The authors well describe the sad and tragic consequences of the current system, where mentally ill individuals simply aren't treated until they have become violent to themselves or others. The anguish of such patients' families is the strongest image left in one's mind. Blame for this state of affairs accrues equally to lawyers (for misunderstanding the nature of mental illness) and to psychiatrists (for abandoning the seriously mentally ill in favor of their more comfortable private counseling practices).

Unlike "Out of Bedlam," "Madness in the Streets" does not hesitate to outline prescriptions for recovering from the disaster of deinstitutionalization. Most individuals with serious mental illnesses need medication, and sometimes this must be given involuntarily because the illness interferes with the person's insight into his own ondition.

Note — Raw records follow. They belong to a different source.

-- ==== Sys2Proof/Machine/Ring.lean ====
section
/-! DEFINITION. Rings (ch. 13): doorbells, pushes, descriptor reads, the taking of transmit frames, the release of received frames, ring
states and contexts (R317 to R340). -/
namespace Sys2Proof.Machine
open Sys2Proof

/-! ## Which rings -/

/-- The valid ring of a function's doorbell page (R317, R325). -/
def Dev.ringAt (d : Dev) (inst page : Nat) : Option Nat :=
  ((d.cfg.active.table Tab.ring).find? (fun p =>
    recGet p.2 RC.VALID == 1 && recGet p.2 RC.INSTANCE == inst && recGet p.2 RC.LOCAL == page)).map (·.1)

/-- A doorbell or push turned away (R326). -/
def Dev.badDoorbell (d : Dev) : Dev := (d.count K.RING_BAD_DOORBELL).raise F.RING_EVENT_BAD_DOORBELL

/-- Descriptor reads of a ring that have not come back. -/
def Dev.descReads (d : Dev) (r : Nat) : List HRead :=
  d.hif.reads.filter (fun h => match h.use with
    | .desc q _ _ => q == r && !h.dead
    | _ => false)

/-- Descriptor reads of a ring made void: waiting ones are dropped, issued ones bring nothing. -/
def Dev.voidDescReads (d : Dev) (r : Nat) : Dev :=
  let mine := fun (u : Use) => match u with
    | .desc q _ _ => q == r
    | _ => false
  d.modHif (fun h => { h with
    reads := h.reads.map (fun (x : HRead) => if mine x.use then { x with dead := true } else x)
    waiting := h.waiting.filter (fun w => !mine w.use) })

/-- Whether a descriptor read of a ring is on its way or waits for a translation or a tag. -/
def Dev.descPending (d : Dev) (r : Nat) : Bool :=
  !(d.descReads r).isEmpty || d.hif.waiting.any (fun w => match w.use with
    | .desc q _ _ => q == r
    | _ => false)

/-- A function that may start new work: ACTIVE with Bus Master Enable set (R305, R309), after dataplane ready and before any stop
(R391, R438). -/
def Dev.mayWork (d : Dev) (inst : Nat) : Bool := d.mayReceive inst && d.sys.ready && !d.sys.stopped

/-- A function whose descriptors already fetched and pushes already accepted may be taken into work: as above, and also while it is
QUIESCING or FREEZING (R305). -/
def Dev.mayTake (d : Dev) (inst : Nat) : Bool :=
  let st := (d.fn inst).state
  (d.fn inst).bme && (st == FnSt.active || st == FnSt.quiescing || st == FnSt.freezing) && d.sys.ready && !d.sys.stopped

/-! ## Ring states (Table 8) -/

/-- The start threshold that a ring's context shows (R71): its own once an underrun has raised it. R71 does not say whose START it begins at
before a frame names its port: port 0's is shown (DESIGN CHOICE, assumption log 51). A frame reckons with its own port's (`startAt`). -/
def Dev.startThresh (d : Dev) (r : Nat) : Nat := if (d.ring r).thresh = 0 then d.sh (F.PORT_CT_START 0) else (d.ring r).thresh

/-- A ring brought to ACTIVE with indices 0 and LAP 0 (Table 8), or DISABLED when it is not valid; its mirror is written. -/
def Dev.ringFresh (d : Dev) (r : Nat) : Dev :=
  let x := d.ring r
  let state := if d.rcf r RC.VALID = 1 then RS.active else RS.disabled
  (d.modRing r (fun _ => { state := state, token := x.token })).writeMirror r

/-- Held pushes and cached copies of a ring discarded without completions (Table 8). -/
def Dev.dropCached (d : Dev) (r : Nat) : Dev := (d.voidDescReads r).modRing r (fun x => { x with cached := [], pushes := [] })

/-- A ring reset begins; a CPL ring, which holds no work, is reset at once (R339). -/
def Dev.ringReset (d : Dev) (r : Nat) (token : Option Nat) : Dev :=
  let d := match token with
    | some t => d.modRing r (fun x => { x with token := t })
    | none => d
  let st := (d.ring r).state
  if d.rcf r RC.KIND = 2 then (if st = RS.disabled then d else d.ringFresh r)
  else if st = RS.active ∨ st = RS.error then
    ((d.dropCached r).modRing r (fun x => { x with state := RS.resetting, cause := 0 })).writeMirror r
  else d

/-- What a swap does to one ring: VALID that rises starts it, and VALID that falls disables it once its taken work has ended. `was` is
VALID before the swap. -/
def Dev.ringSwap (d : Dev) (r : Nat) (was : Bool) : Dev :=
  let now := d.rcf r RC.VALID = 1
  if now && !was then (if (d.ring r).state = RS.disabled then d.ringFresh r else d.modRing r (fun x => { x with disabling := false }))
  else if !now && was then
    let d := d.dropCached r
    if (d.ring r).inWork = 0 then (d.modRing r (fun x => { x with state := RS.disabled, disabling := false })).writeMirror r
    else d.modRing r (fun x => { x with disabling := true })
  else d

/-- What a swap does to the rings: `old` is the set that was active. -/
def Dev.ringsSwap (d : Dev) (old : CfgSet) : Dev :=
  let keys := ((old.table Tab.ring) ++ (d.cfg.active.table Tab.ring)).map (·.1)
  keys.foldl (fun d r => d.ringSwap r (recGet (old.record Tab.ring r) RC.VALID == 1)) d

/-- The rings of an instance. -/
def Dev.ringsOf (d : Dev) (inst : Nat) : List Nat :=
  ((d.cfg.active.table Tab.ring).filter (fun p => recGet p.2 RC.VALID == 1 && recGet p.2 RC.INSTANCE == inst)).map (·.1)

/-! ## Doorbells -/

/-- DOORBELL_PRODUCER (R325, R326): `arrival.single` says that the write is one 32-bit TLP; a poisoned one is ignored (R298).
`arrival.fine` is when its last byte crosses the lands, in 2^-6 ns after the present step (R91). -/
def execDoorbellProducer (inst page index lap : Nat) (arrival : Arrival) (poisoned : Bool) (s : State) : Host.Outcome State Fault Refusal :=
  let d := s.dev
  if !d.sys.ready || poisoned then done s (if poisoned && d.sys.ready then d.count K.HIF_POISON_RX else d) else
  match d.ringAt inst page with
  | none => done s d.badDoorbell
  | some r =>
    let x := d.ring r
    let pos := d.posOf r (index % 65536) (lap % 2)
    let fetchable := d.rcf r RC.KIND = 1 || (d.rcf r RC.KIND = 0 && d.rcf r RC.FEED = 0)
    if !arrival.single || !fetchable || decide (index % 65536 ≥ d.ringSize r) || decide (d.ahead r x.take pos > d.ringSize r) then
      done s d.badDoorbell
    else if pos = x.producer then done s d
    else
      done s (d.modRing r (fun x => { x with producer := pos, stopped := false, doorbells := x.doorbells ++ [(pos, d.hostStampAt arrival.fine)] }))

/-- RING_INVALIDATE (R329). -/
def execRingInvalidate (inst page token : Nat) (single poisoned : Bool) (s : State) : Host.Outcome State Fault Refusal :=
  let d := s.dev
  if !d.sys.ready || poisoned then done s (if poisoned && d.sys.ready then d.count K.HIF_POISON_RX else d) else
  match d.ringAt inst page with
  | none => done s d.badDoorbell
  | some r =>
    if !single || d.rcf r RC.KIND = 2 then done s d.badDoorbell else
    let d := (d.count K.RING_INVALIDATES).modRing r (fun x => { x with token := token % 65536 })
    let d := if d.rcf r RC.MODE = 1 && d.rcf r RC.FEED = 0 then
        (d.voidDescReads r).modRing r (fun x => { x with cached := [], fetch := x.take, stopped := false })
      else d
    doneH s (d.writeMirror r)

/-- RING_RESET_DOORBELL (R339). -/
def execRingResetDoorbell (inst page token : Nat) (single poisoned : Bool) (s : State) : Host.Outcome State Fault Refusal :=
  let d := s.dev
  if !d.sys.ready || poisoned then done s (if poisoned && d.sys.ready then d.count K.HIF_POISON_RX else d) else
  match d.ringAt inst page with
  | none => done s d.badDoorbell
  | some r =>
    if !single || d.rcf r RC.KIND = 2 then done s d.badDoorbell else
    doneH s (d.ringReset r (some (token % 65536)))

/-- DOORBELL_CONSUMER (R335, R338). -/
def execDoorbellConsumer (inst page index lap : Nat) (arm single poisoned : Bool) (s : State) : Host.Outcome State Fault Refusal :=
  let d := s.dev
  if !d.sys.ready || poisoned then done s (if poisoned && d.sys.ready then d.count K.HIF_POISON_RX else d) else
  match d.ringAt inst page with
  | none => done s d.badDoorbell
  | some c =>
    let x := d.ring c
    let pos := d.posOf c (index % 65536) (lap % 2)
    let step := d.ahead c x.consumer pos
    if !single || d.rcf c RC.KIND ≠ 2 || decide (index % 65536 ≥ d.ringSize c) || decide (step > d.ahead c x.consumer x.reserved)
    then done s d.badDoorbell
    else
      let left := x.unread.filter (fun p => decide (d.ahead c x.consumer p.1 ≥ step))
      let d := d.modRing c (fun x => { x with consumer := pos, unread := left, armed := x.armed || arm })
      doneH s (if arm then d.evalMsix c else d)

/-- INTERRUPT_MOD_TIMER (R338): MOD_US have passed since the first unread completion. -/
def execInterruptModTimer (ring : Nat) (s : State) : Host.Outcome State Fault Refusal :=
  let d := s.dev
  let x := d.ring ring
  done s (if x.armed && !x.unread.isEmpty && decide (d.rcf ring RC.MOD_US > 0) then d.sendMsix ring else d)

/-! ## Descriptors -/

/-- Fields of a transmit or receive descriptor (Tables 1 and 2). -/
def descN (b : List Byte) (off n : Nat) : Nat := leNat (sliceBytes b off n)
/-- ADDR. -/
def descAddr (b : List Byte) : Nat := descN b 0 8
/-- LEN. -/
def descLen (b : List Byte) : Nat := descN b 8 2 % 16384
/-- MORE of a transmit descriptor. -/
def descMore (b : List Byte) : Bool := (descN b 8 2).testBit 15
/-- OWN. -/
def descOwn (b : List Byte) : Bool := (descN b 31 1).testBit 7

/-- Whether a transmit descriptor's own fields keep R322. -/
def txDescOk (b : List Byte) : Bool :=
  decide (1 ≤ descLen b ∧ descLen b ≤ 9212) && !(descN b 8 2).testBit 14 && descN b 10 2 / 4 == 0 && descN b 12 4 == 0
    && descN b 26 5 == 0 && descN b 31 1 % 128 == 0

/-- Whether a receive descriptor keeps R321 and R322. -/
def rxDescOk (b : List Byte) : Bool :=
  decide (64 ≤ descLen b ∧ descLen b ≤ 16383) && descN b 8 2 / 16384 == 0 && leNat (sliceBytes b 10 21) == 0 && descN b 31 1 % 128 == 0

/-- The cached descriptors of the next frame: up to and including the first without MORE, one that its read lost, or the eighth. None
while they are not all here. -/
def frameDescs : Nat → List Desc → Option (List Desc)
  | 0, _ => some []
  | _, [] => none
  | n + 1, x :: t =>
    if x.bad ≠ 0 || !descMore x.bytes then some [x] else (frameDescs n t).map (fun l => x :: l)

/-- Whether a frame's descriptors keep R322. -/
def frameOk (l : List Desc) : Bool :=
  let total := l.foldl (fun n x => n + descLen x.bytes) 0
  l.all (fun x => txDescOk x.bytes) && decide (14 ≤ total ∧ total ≤ 9212)
    && (match l.getLast? with
      | some x => !descMore x.bytes
      | none => false)

/-- Work that ends at the ring with a status and no frame: its OWN bits and its completion (R322, R332, R335). -/
def Dev.ringStatus (d : Dev) (r pos dir count status : Nat) : Dev :=
  let (cpl, d) := d.reserveCpl r
  let d := if d.rcf r RC.FEED = 0 then d.clearOwn r (d.indexOf r pos) count else d
  d.writeCpl cpl { ring := r, index := d.indexOf r pos, dir := dir, status := status, count := count, version := d.activeVersion }

/-- Receive descriptors at the head of a ring that break R322 or were lost complete at once while there is completion space. -/
def Dev.rxClean (d : Dev) (r : Nat) : Nat → Dev
  | 0 => d
  | n + 1 =>
    let x := d.ring r
    match x.cached with
    | [] => d
    | c :: t =>
      if (c.bad = 0 && rxDescOk c.bytes) || decide (d.cplFree (d.rcf r RC.CPL_RING) < d.cplEntries r) then d else
      let d := d.modRing r (fun x => { x with cached := t, take := d.advance r c.index 1 })
      (d.ringStatus r c.index 1 1 (if c.bad = 0 then St.malformedDesc else c.bad)).rxClean r n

Thus, hospitalization (sometimes involuntary) is occasionally necessary, although most people with serious mental illnesses can be treated in the community if proper aftercare, housing and rehabilitation services are provided. Whereas Johnson wrote almost exclusively from her perspective in the New York State mental-health system, Isaac and Armat visited model treatment programs in many states, and their prescriptions reflect this broad experience.

"Madness in the Streets," nevertheless, is weakened by the authors' failure to appreciate the important role that federal funding programs, especially Medicaid, have played in driving deinstitutionalization. To shift the fiscal burden of caring for the mentally ill from the state to the federal government (which pays for most Medicaid and community support funds), many states continue to discharge patients from state hospitals before they have received adequate treatment and before community resources are in place to take care of them.

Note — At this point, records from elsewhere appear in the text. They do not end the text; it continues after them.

-- ==== Sys2Proof/Machine/Cipher.lean ====
section
/-! DEFINITION. The cipher lanes at work (R189 to R217), the SA store and the templates through their indirect registers (R197 to R203,
R221), the key window, and the random generator (R217 to R220). -/
namespace Sys2Proof.Machine
open Sys2Proof

/-! ## Values taken from an outbound SA (R202, R203) -/

/-- What taking value `v` does: SOFT_LIMIT at SOFT, and retirement with EXHAUSTED at LIMIT (R203). -/
def Dev.takeValue (d : Dev) (k v : Nat) : Dev :=
  match mapGet d.ciph.sas k with
  | none => d
  | some a =>
    let d := if v = a.f SAR.SOFT then ((d.count K.CIPH_SOFT_LIMIT).raise F.CIPH_EVENT_SOFT_LIMIT).ciphLog k 0 else d
    if v = a.f SAR.LIMIT then
      ((d.putSa k { a with state := SaS.retired, exhausted := true }).raise F.CIPH_EVENT_EXHAUSTED).ciphLog k 1
    else d

/-! ## What a lane finds in a frame -/

/-- Where a frame's SecTAG is: behind the source address, since VLAN tags in the clear are not supported (R205). -/
def macsecAt (f : List Byte) (p : Parsed) : Option Nat :=
  let o := p.offs.getD Off.sec 0xFFFF
  if o = 14 ∧ p.outer.ver = 0 ∧ beNat (sliceBytes f 12 2) = 0x88E5 then some o else none

/-- Whether an operation is MACsec on the management port, which R205 does not support: the frame goes on NOT_APPLIED (DEDUCED, assumption
log 24). -/
def Sa.macsecMgmt (a : Sa) (s : Shut) : Bool :=
  a.f SAR.TYPE == SaT.macsec && (if s.get S.CIPHER_OP = 2 then s.get S.DEST_PORT == 8 else s.get S.DIR == 0 && s.get S.PORT == 8)

/-- What a lane does with a frame of an inbound SA: nothing to apply to, another SA's frame, or a header at an offset with the value it
carries (R204, R206, R208). TLS has no header of its own. -/
inductive Inbound where
  | notApplied | mismatch | header (at_ value : Nat) | stream
  deriving DecidableEq, Repr

/-- A frame judged against its inbound SA. Frames are validated strictly, so one without a SecTAG is a mismatch too (R205; DEDUCED, assumption
log 24). -/
def Sa.inbound (a : Sa) (f : List Byte) (p : Parsed) : Inbound :=
  if a.f SAR.TYPE = SaT.tls then .stream
  else if a.f SAR.TYPE = SaT.macsec then
    match macsecAt f p with
    | none => .mismatch
    | some o => if a.secTagOk f o then .header o (a.recover (beNat (sliceBytes f (o + 2) 4))) else .mismatch
  else
    match a.espAt f p with
    | none => .notApplied
    | some o => if beNat (sliceBytes f o 4) = a.f SAR.SPI_SSCI then .header o (a.recover (beNat (sliceBytes f (o + 4) 4))) else .mismatch

/-- Whether an SA's type and direction fit an operation (DEDUCED, assumption log 24). -/
def Sa.serves (a : Sa) (op : Nat) : Bool :=
  let t := a.f SAR.TYPE
  if op = 4 then t == SaT.xts else t != SaT.xts && a.f SAR.DIR == (if op = 2 then 1 else 0)

/-! ## Results of a visit -/

/-- The operation is not applied (R208, R212, R213): the frame goes on unchanged, its visit over. -/
def Dev.notApplied (d : Dev) (i : Nat) : Dev :=
  ((d.count K.CIPH_NOT_APPLIED).modShut i (fun s =>
    { ((s.unmark Fl.TAG_PENDING).set S.CIPHER_OP 0) with cipherRes := 2, lane := none })).releaseSa i

/-- The frame's bytes as the lane leaves them. -/
def Dev.laneOut (d : Dev) (i : Nat) (f : List Byte) (good : Bool) : Dev :=
  d.modShut i (fun s => { (s.set S.LENGTH (f.length + 4)) with
    frame := f, transformed := true, tagOk := good, badAt := if s.badAt.isEmpty then [] else [(0, f.length)] })

/-- A TLS transmit segment (R211): encrypted in place with its TCP checksum, or not sent with its SA unchanged. -/
def Dev.tlsOut (d : Dev) (i k : Nat) (s : Shut) (a : Sa) (p : Parsed) : Dev :=
  let l := tcpLevel p
  let (r, f) := a.tlsSegment true s.frame p
  if !l.ports || l.proto != 6 || (tcpSeg s.frame p).1 ≠ a.tcpSeq || r.bad then
    ((d.modShut i (fun s => { s with lane := none })).setStatus i St.malformedDesc).discard i 6
  else
    let f := fixTcp f l
    let o := p.outer
    let f := if p.inner.ports && o.proto == 17 && decide (beNat (sliceBytes f (o.l4 + 6) 2) ≠ 0) then fixUdp f o.at_ o.l4 (o.ver == 6) else f
    let d := r.begun.foldl (fun d v => d.takeValue k v) (d.putSa k r.sa)
    let first := r.begun.headD (r.sa.counter - 1)
    (d.laneOut i f true).modShut i (fun s => if s.valued then s else { s with counter := first, valued := true })

/-- A TLS receive segment (R212). -/
def Dev.tlsIn (d : Dev) (i k : Nat) (s : Shut) (a : Sa) (p : Parsed) : Dev :=
  let l := tcpLevel p
  let (r, f) := a.tlsSegment false s.frame p
  if !a.sync then d.notApplied i
  else if !l.ports || l.proto != 6 || (tcpSeg s.frame p).1 ≠ a.tcpSeq || r.bad then (d.putSa k { a with sync := false }).notApplied i
  else (d.putSa k r.sa).laneOut i (if s.get S.CIPHER_OP = 3 then s.frame else f) (!r.failed)

/-- A whole frame through the lane that holds it. -/
def Dev.laneTransform (d : Dev) (i : Nat) : Dev :=
  match d.shut i with
  | none => d
  | some s => match d.saOf s with
    | none => d.laneOut i s.frame true
    | some a =>
      let k := s.get S.SA
      let op := s.get S.CIPHER_OP
      let p := parseFrame ⟨s.frame, true, 0⟩
      let v := s.cipherSeq
      if op = 4 then
        let d := if s.get S.DIR = 1 then s.xts.foldl (fun d w => d.sealXts i w) d else d
        d.modShut i (fun s => { s with transformed := true })
      else if a.f SAR.TYPE = SaT.tls then (if op = 2 then d.tlsOut i k s a p else d.tlsIn i k s a p)
      else if op = 2 then
        d.laneOut i (if a.f SAR.TYPE = SaT.macsec then a.sealMacsec s.frame v
          else a.sealEsp ((d.cfgOf s).record Tab.template (a.f SAR.SCI_TMPL % 16384)) s.frame p v) true
      else
        match a.inbound s.frame p with
        | .header o _ =>
          let (f, good) := if a.f SAR.TYPE = SaT.macsec then a.openMacsec s.frame o v else a.openEsp s.frame p o v
          d.laneOut i (if op = 3 then s.frame else f) good
        | _ => d.laneOut i s.frame false

/-- Where a frame in a lane goes on (R190, R209, R211, R214 to R216): to Reed at once, but a TLS frame whole, to its pass end with TAG_PENDING set, or nowhere until
its end or its tag result. -/
def Dev.laneOn (d : Dev) (i : Nat) : Dev :=
  match d.shut i with
  | none => d
  | some s =>
    if s.stage ≠ .inLane || s.dropReason.isSome then d
    else if s.lane.isNone then d.afterCipher i
    else if s.get S.CIPHER_OP = 4 ∧ s.get S.DIR = 0 then d
    else if s.get S.CIPHER_OP = 2 ∨ s.get S.CIPHER_OP = 4 then
      if s.ended then
        let d' := d.encap i (s.frame.length + 4)
        let d := if s.flag Fl.ENCAP_PENDING && decide (s.get S.DEST_PORT ≤ 7) then d' else d'.checkGrowth i
        match d.shut i with
        | some x => if x.dropReason.isSome then d else d.toReed i
        | none => d
      else if s.flag Fl.ENCAP_PENDING || d.namesTls s then d else d.toReed i
    else if s.get S.PROGRAM ≠ 0 || s.flag Fl.RECIRCULATE then d
    else if !s.ended && (s.decapWanted || s.flag Fl.ENCAP_PENDING) then d
    else d.afterCipher i

/-- The end of a frame that a lane holds: its bytes are transformed; one already past the lane may have grown past its MTU. -/
def Dev.laneEnd (d : Dev) (i : Nat) : Dev :=
  match d.shut i with
  | none => d
  | some s =>
    if s.lane.isNone || !s.ended || s.transformed then d else
    let d := d.laneTransform i
    if s.stage = .inLane then d.laneOn i else if s.get S.CIPHER_OP = 2 then d.checkGrowth i else d

/-! ## CIPHER_LANE_ENTER -/

/-- The frames a lane may take: the head of each SA of its group, whose other frames are in no other lane (R191). -/
def Dev.laneHeads (d : Dev) (lane : Nat) : List (Nat × Shut) :=
  d.shuts.filter (fun (p : Nat × Shut) => p.2.stage == .lane && p.2.dropReason.isNone && (match d.saOf p.2 with
    | none => true
    | some a =>
      a.cached && d.groupOf p.2 a == d.sh (F.CIPH_LANE_CFG_GROUP lane)
        && d.shuts.all (fun (q : Nat × Shut) => q.2.get S.SA != p.2.get S.SA
          || ((q.2.lane.isNone || q.2.lane == some lane) && !(q.2.stage == .lane && decide (q.2.seq < p.2.seq))))))

/-- A frame enters a lane (R190 to R204). -/
def Dev.laneEnter (d : Dev) (lane i : Nat) (s : Shut) (a : Sa) : Dev :=
  let k := s.get S.SA
  let op := s.get S.CIPHER_OP
  let s := { s with visits := s.visits + 1 }
  let d := (d.putShut i s).modCiph (fun c => { c with useCount := c.useCount + 1, sas := mapPut c.sas k { a with used := c.useCount } })
  let a := { a with used := d.ciph.useCount - 1 }
  let p := parseFrame ⟨s.frame, s.ended, (d.cfgOf s).get F.HED_PARSE_CFG_NVME_PORT⟩
  let enter := fun (d : Dev) (s : Shut) =>
    let s := { s with lane := some lane, transformed := false, tagOk := true, stage := .inLane }
    let d := d.putShut i (if op = 1 ∨ op = 3 then s.mark Fl.TAG_PENDING else s)
    if s.ended then (d.laneTransform i).laneOn i else d.laneOn i
  if a.state = SaS.retired then
    let d := d.count K.CIPH_SA_RETIRED_DROP
    (if s.get S.DIR = 1 then d.setStatus i St.saExhausted else d).discard i 6
  else if !a.serves op then d.saMismatch i
  else if op = 1 ∨ op = 3 then
    if a.macsecMgmt s then ((d.notApplied i).modShut i (fun s => { s with stage := .inLane })).laneOn i else
    match a.inbound s.frame p with
    | .notApplied => ((d.notApplied i).modShut i (fun s => { s with stage := .inLane })).laneOn i
    | .mismatch => d.saMismatch i
    | .stream => enter d s
    | .header _ v => if a.fresh v then enter d { s with cipherSeq := v } else (d.count K.CIPH_REPLAY_DROP).discard i 6
  else if op = 2 ∧ a.f SAR.TYPE ≠ SaT.tls then
    let t := (d.cfgOf s).record Tab.template (a.f SAR.SCI_TMPL % 16384)
    if a.macsecMgmt s || (a.f SAR.TYPE ≠ SaT.macsec ∧ p.outer.ver = 0) then
      ((d.notApplied i).encap i (s.frame.length + 4)).toReed i
    else if a.f SAR.TYPE = SaT.espTunnel ∧ (recGet t TM.VALID = 0 ∨ recGet t TM.KIND ≠ 2) then d.saMismatch i
    else
      let v := a.counter
      let d := (d.putSa k { a with counter := (v + 1) % 2 ^ 64 }).takeValue k v
      enter d { s with cipherSeq := v, counter := if s.valued then s.counter else v, valued := true }
  else enter d s

/-- AS and BE frames that wait for a group whose last lane has gone (R191). -/
def Dev.noLanes (d : Dev) : Dev :=
  let l := (d.shuts.filter (fun (p : Nat × Shut) => p.2.stage == .lane && p.2.dropReason.isNone && !p.2.guaranteed
    && (d.saOf p.2).elim false (fun a => (d.lanesOf (d.groupOf p.2 a)).isEmpty))).map (·.1)
  l.foldl (fun d i => ((d.count K.CIPH_NO_LANE).discard i 6).settlePass i) d

/-- CIPHER_LANE_ENTER (R191): a lane with no frame in work takes the first of its candidates under R54. -/
def execCipherLaneEnter (lane : Nat) (s : State) : Host.Outcome State Fault Refusal :=
  let d := s.dev
  if !d.deciding || lane ≥ 16 || d.get (F.CIPH_LANE_CFG_OUT lane) = 1
      || d.shuts.any (fun (p : Nat × Shut) => p.2.lane == some lane && !p.2.transformed) then done s d else
  match d.arbFirst false (d.laneHeads lane) with
  | none => done s d
  | some i => if d.isGated 1 lane then done s (d.wake 1 lane) else match d.shut i with
    | none => done s d
    | some x => match d.saOf x with
      | none => doneH s ((d.saMismatch i).settlePass i)
      | some a => doneH s ((d.laneEnter lane i x a).settlePass i)

/-! ## CIPHER_TAG_RESULT -/

/-- The shuttle and the PRP copy that shares its bytes and its lane visit. -/
def Dev.tagCopies (d : Dev) (i : Nat) : List Nat :=
  i :: (d.shuts.filter (fun (p : Nat × Shut) => p.2.prpCopyOf == some i && p.2.lane.isSome)).map (·.1)

/-- A shuttle's visit ends with its CIPHER_RESULT, and what waited for it goes on: a discard, the stage after the lane, the completion of a
host frame, or the FCS of a departed one (R200, R214 to R216). -/
def Dev.visitEnd (d : Dev) (i res : Nat) : Dev :=
  let d := (d.modShut i (fun s => { ((s.unmark Fl.TAG_PENDING).set S.CIPHER_OP 0) with cipherRes := res, lane := none })).releaseSa i
  match d.shut i with
  | none => d
  | some s => match s.dropReason with
    | some r => if s.ended then d.finish i r else d
    | none => if s.stage = .inLane then d.afterCipher i else (d.hostDone i).departEnd i

/-- A frame whose tag failed (R213 to R216). -/
def Dev.tagFailed (d : Dev) (i : Nat) : Dev :=
  match d.shut i with
  | none => d
  | some s =>
    let d := d.putShut i ((s.mark Fl.AUTH_FAIL).status St.authFail)
    if s.dropReason.isSome then d.visitEnd i 3
    else if s.stage = .inLane then
      ((d.count K.CIPH_AUTH_FAIL_DROPPED).modShut i (fun s => { s with lane := none, cipherRes := 3 })).discard i 6
    else if s.get S.DEST_PORT ≤ 8 then
      if s.stage = .toLands || s.departed then
        ((d.count K.CIPH_AUTH_FAIL_STOMPED).modShut i (fun s => { s with stomp := true })).visitEnd i 3
      else ((d.count K.CIPH_AUTH_FAIL_DROPPED).modShut i (fun s => { s with lane := none, cipherRes := 3 })).discard i 6
    else
      let scrub := !s.guaranteed && (match d.saOf s with
        | some a => a.f SAR.SCRUB == 1
        | none => false)
      (d.modShut i (fun s => { s with scrub := scrub })).visitEnd i 3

This shortcoming aside, "Madness in the Streets" is an important book both for understanding what went wrong with deinstitutionalization and how to make it right. Such prescriptions are vital these days, for mental-health-care funds continue to be cut: On July 31, for instance, Gov. George Deukmejian's budget for the 1990-91 fiscal year cut $175 million in financial aid from the state to counties for medical services for the working poor. Mental health program funding alone was reduced by $71 million.

Isaac and Armat not only lead us out of the rabbit hole, they provide us with information essential to avoid repeating such mistakes again.